TO DO
After locating the line with "rw [link?_modLink, hl']" in the data that follows, return it and every later line exactly, up to and including the line with "rcases p - s.ports.length with _ | k".

(Collected data entries)
%%

/-- A transport that exists still does after any action, and this is what has become of it. -/
theorem perform_link? {a : Action} {s s' : State} (h : perform a s = .next s') {u : Transport} {l : Link}
    (hl : s.link? u = some l) : ∃ l', s'.link? u = some l' ∧ LinkStep s s' l l' := by
  cases a with
  | read t ans =>
    cases h
    exact readStep_link? t ans s _ hl
  | enqueue t =>
    cases h
    rcases enqueueStep_cases t s with h | ⟨r, -, -, -, hp, h⟩
    · exact ⟨l, h.symm ▸ hl, .same⟩
    · rw [h, enqueueRequest_link?, link?_modLink]
      split
      · rename_i hut
        subst hut
        have hr : l.pend = some r := by simpa [State.pendOf, hl] using hp
        exact ⟨_, by rw [hl]; rfl, .enqueued hr (by simp)⟩
      · exact ⟨l, hl, .same⟩
  | dispatch w =>
    simp only [perform] at h
    rcases dispatchStep_cases w s with h' | ⟨r, rest, adu, -, hs, -, h'⟩
    · rw [h'] at h
      cases h
      exact ⟨l, hl, .same⟩
    · rw [h'] at h
      cases h
      obtain ⟨co, di, hr, ir, e⟩ := handle_banksOnly (instrOf r) { s with rq := rest, writeAnswer := w }
      have hl' : (handle (instrOf r) { s with rq := rest, writeAnswer := w }).2.link? u = some l := by
        rw [e, ← hl]
        cases u <;> rfl
      unfold transmit
      split
      · rw [link?_modLink]
        split
        · exact ⟨_, by rw [hl']; rfl, .sent adu hs⟩
        · exact ⟨l, hl', .same⟩
      · exact ⟨l, hl', .same⟩
  | openSerial =>
    cases h
    refine ⟨l, ?_, .same⟩
    unfold openSerialStep
    split
    · cases u with
      | tcp c => exact hl
      | serial p =>
        simp only [State.link?, Option.map_eq_some_iff] at hl ⊢
        obtain ⟨q, hq, rfl⟩ := hl
        exact ⟨q, by rw [List.getElem?_append_left (List.getElem?_eq_some_iff.mp hq).1]; exact hq, rfl⟩
    · exact hl
  | accept =>
    cases h
    refine ⟨l, ?_, .same⟩
    unfold acceptStep
    split
    · cases u with
      | serial p => exact hl
      | tcp c =>
        simp only [State.link?] at hl ⊢
        rw [List.getElem?_append_left (List.getElem?_eq_some_iff.mp hl).1]
        exact hl
    · exact hl
  | peekBit b a =>
    cases h
    refine ⟨l, ?_, .same⟩
    unfold hostPeek
    split
    · cases u <;> exact hl
    · exact hl
  | peekWord b a =>
    cases h
    refine ⟨l, ?_, .same⟩
    unfold hostPeek
    split
    · cases u <;> exact hl
    · exact hl
  | pokeBit b a v =>
    cases h
    refine ⟨l, ?_, .same⟩
    unfold hostPokeBit
    split <;> simp [hl]
  | pokeWord b a v =>
    cases h
    refine ⟨l, ?_, .same⟩
    unfold hostPokeWord
    split <;> simp [hl]
  | raiseShutdown =>
    cases h
    unfold raiseShutdownStep
    split
    · rename_i he
      simp only [Bool.and_eq_true, Bool.not_eq_true'] at he
      refine ⟨l.atShutdown, ?_, .stopped he.2 rfl⟩
      cases u with
      | serial p =>
        simp only [State.link?, Option.map_eq_some_iff] at hl
        obtain ⟨q, hq, rfl⟩ := hl
        simp [State.link?, hq]
      | tcp c =>
        simp only [State.link?] at hl
        simp [State.link?, hl]
    · exact ⟨l, hl, .same⟩
  | destroy =>
    cases h
    unfold destroyStep
    split
    · rename_i he
      simp only [Bool.and_eq_true] at he
      refine ⟨l.released, ?_, .released he.2⟩
      cases u with
      | serial p =>
        simp only [State.link?, Option.map_eq_some_iff] at hl
        obtain ⟨q, hq, rfl⟩ := hl
        simp [State.link?, hq]
      | tcp c =>
        simp only [State.link?] at hl
        simp [State.link?, hl]
    · exact ⟨l, hl, .same⟩

/-- An action brings a transport into being only before shutdown, and then as a fresh one. -/
theorem perform_link?_none {a : Action} {s s' : State} (h : perform a s = .next s') {u : Transport}
    (hl : s.link? u = none) : s'.link? u = none ∨ (s.shutdown = false ∧ s'.link? u = some Link.fresh) := by
  cases a with
  | read t ans =>
    cases h
    rcases readStep_cases t ans s with h | ⟨p, q, -, -, -, h⟩ | ⟨c, k, -, -, -, h⟩
    · exact .inl (h.symm ▸ hl)
    · rw [h]
      refine .inl ?_
      cases u with
      | tcp c => exact hl
      | serial p' => simpa [State.link?] using hl
    · rw [h]
      refine .inl ?_
      cases u with
      | serial p => exact hl
      | tcp c' => simpa [State.link?] using hl
  | enqueue t =>
    cases h
    rcases enqueueStep_cases t s with h | ⟨r, -, -, -, -, h⟩
    · exact .inl (h.symm ▸ hl)
    · rw [h, enqueueRequest_link?, link?_modLink, hl]
      exact .inl (by simp)
  | dispatch w =>
    simp only [perform] at h
    rcases dispatchStep_cases w s with h' | ⟨r, rest, adu, -, hs, -, h'⟩
    · rw [h'] at h
      cases h
      exact .inl hl
    · rw [h'] at h
      cases h
      obtain ⟨co, di, hr, ir, e⟩ := handle_banksOnly (instrOf r) { s with rq := rest, writeAnswer := w }
      have hl' : (handle (instrOf r) { s with rq := rest, writeAnswer := w }).2.link? u = none := by
        rw [e, ← hl]
        cases u <;> rfl
      refine .inl ?_
      unfold transmit
      split
      · rw [link?_modLink, hl']
        simp
      · exact hl'
  | openSerial =>
    cases h
    unfold openSerialStep
    split
    · rename_i he
      simp only [canOpenSerial, Bool.and_eq_true, Bool.not_eq_true'] at he
      cases u with
      | tcp c => exact .inl hl
      | serial p =>
        simp only [State.link?, Option.map_eq_none_iff] at hl ⊢
        rw [List.getElem?_append_right (List.getElem?_eq_none_iff.mp hl)]
        rcases p - s.ports.length with _ | k
        · exact .inr ⟨he.1.2, rfl⟩
        · exact .inl rfl
    · exact .inl hl
  | accept =>
    cases h
    unfold acceptStep
    split
    · rename_i he
      simp only [Bool.and_eq_true, Bool.not_eq_true'] at he
      cases u with
      | serial p => exact .inl hl
      | tcp c =>
        simp only [State.link?] at hl ⊢
        rw [List.getElem?_append_right (List.getElem?_eq_none_iff.mp hl)]
        rcases c - s.conns.length with _ | k
        · exact .inr ⟨he.2, rfl⟩
        · exact .inl rfl
    · exact .inl hl
  | peekBit b a =>
    cases h
    refine .inl ?_
    unfold hostPeek
    split
    · cases u <;> exact hl
    · exact hl
  | peekWord b a =>
    cases h
    refine .inl ?_
    unfold hostPeek
    split
    · cases u <;> exact hl
    · exact hl
  | pokeBit b a v =>
    cases h
    refine .inl ?_
    unfold hostPokeBit
    split <;> simp [hl]
  | pokeWord b a v =>
    cases h
    refine .inl ?_
    unfold hostPokeWord
    split <;> simp [hl]
  | raiseShutdown =>
    cases h
    refine .inl ?_
    unfold raiseShutdownStep
    split
    · cases u <;> simpa [State.link?] using hl
    · exact hl
  | destroy =>
    cases h
    refine .inl ?_
    unfold destroyStep
    split
    · cases u <;> simpa [State.link?] using hl
    · exact hl

/-- The same of a step of the machine. -/
theorem step_link? {s s' : State} (h : step s = .next s') {u : Transport} {l : Link} (hl : s.link? u = some l) :
    ∃ l', s'.link? u = some l' ∧ LinkStep s s' l l' := by
  rcases step_cases h with ⟨-, rfl⟩ | ⟨a, rest, -, hp⟩
  · exact ⟨l, hl, .same⟩
  · obtain ⟨l', hl', hs⟩ := perform_link? hp (u := u) (l := l) (by cases u <;> exact hl)
    refine ⟨l', hl', ?_⟩
    cases hs with
    | same => exact .same
    | sent adu h => exact .sent adu h
    | read e t i o => exact .read e t i o
    | enqueued p q => exact .enqueued p q
    | stopped b a => exact .stopped b a
    | released h => exact .released h

theorem step_link?_none {s s' : State} (h : step s = .next s') {u : Transport} (hl : s.link? u = none) :
    s'.link? u = none ∨ (s.shutdown = false ∧ s'.link? u = some Link.fresh) := by
  rcases step_cases h with ⟨-, rfl⟩ | ⟨a, rest, -, hp⟩
  · exact .inl hl
  · exact perform_link?_none hp (by cases u <;> exact hl)

end Sys2Proof.Machine
end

%%

PROBLEM SOLUTION
      · rw [link?_modLink, hl']
        simp
      · exact hl'
  | openSerial =>
    cases h
    unfold openSerialStep
    split
    · rename_i he
      simp only [canOpenSerial, Bool.and_eq_true, Bool.not_eq_true'] at he
      cases u with
      | tcp c => exact .inl hl
      | serial p =>
        simp only [State.link?, Option.map_eq_none_iff] at hl ⊢
        rw [List.getElem?_append_right (List.getElem?_eq_none_iff.mp hl)]
        rcases p - s.ports.length with _ | k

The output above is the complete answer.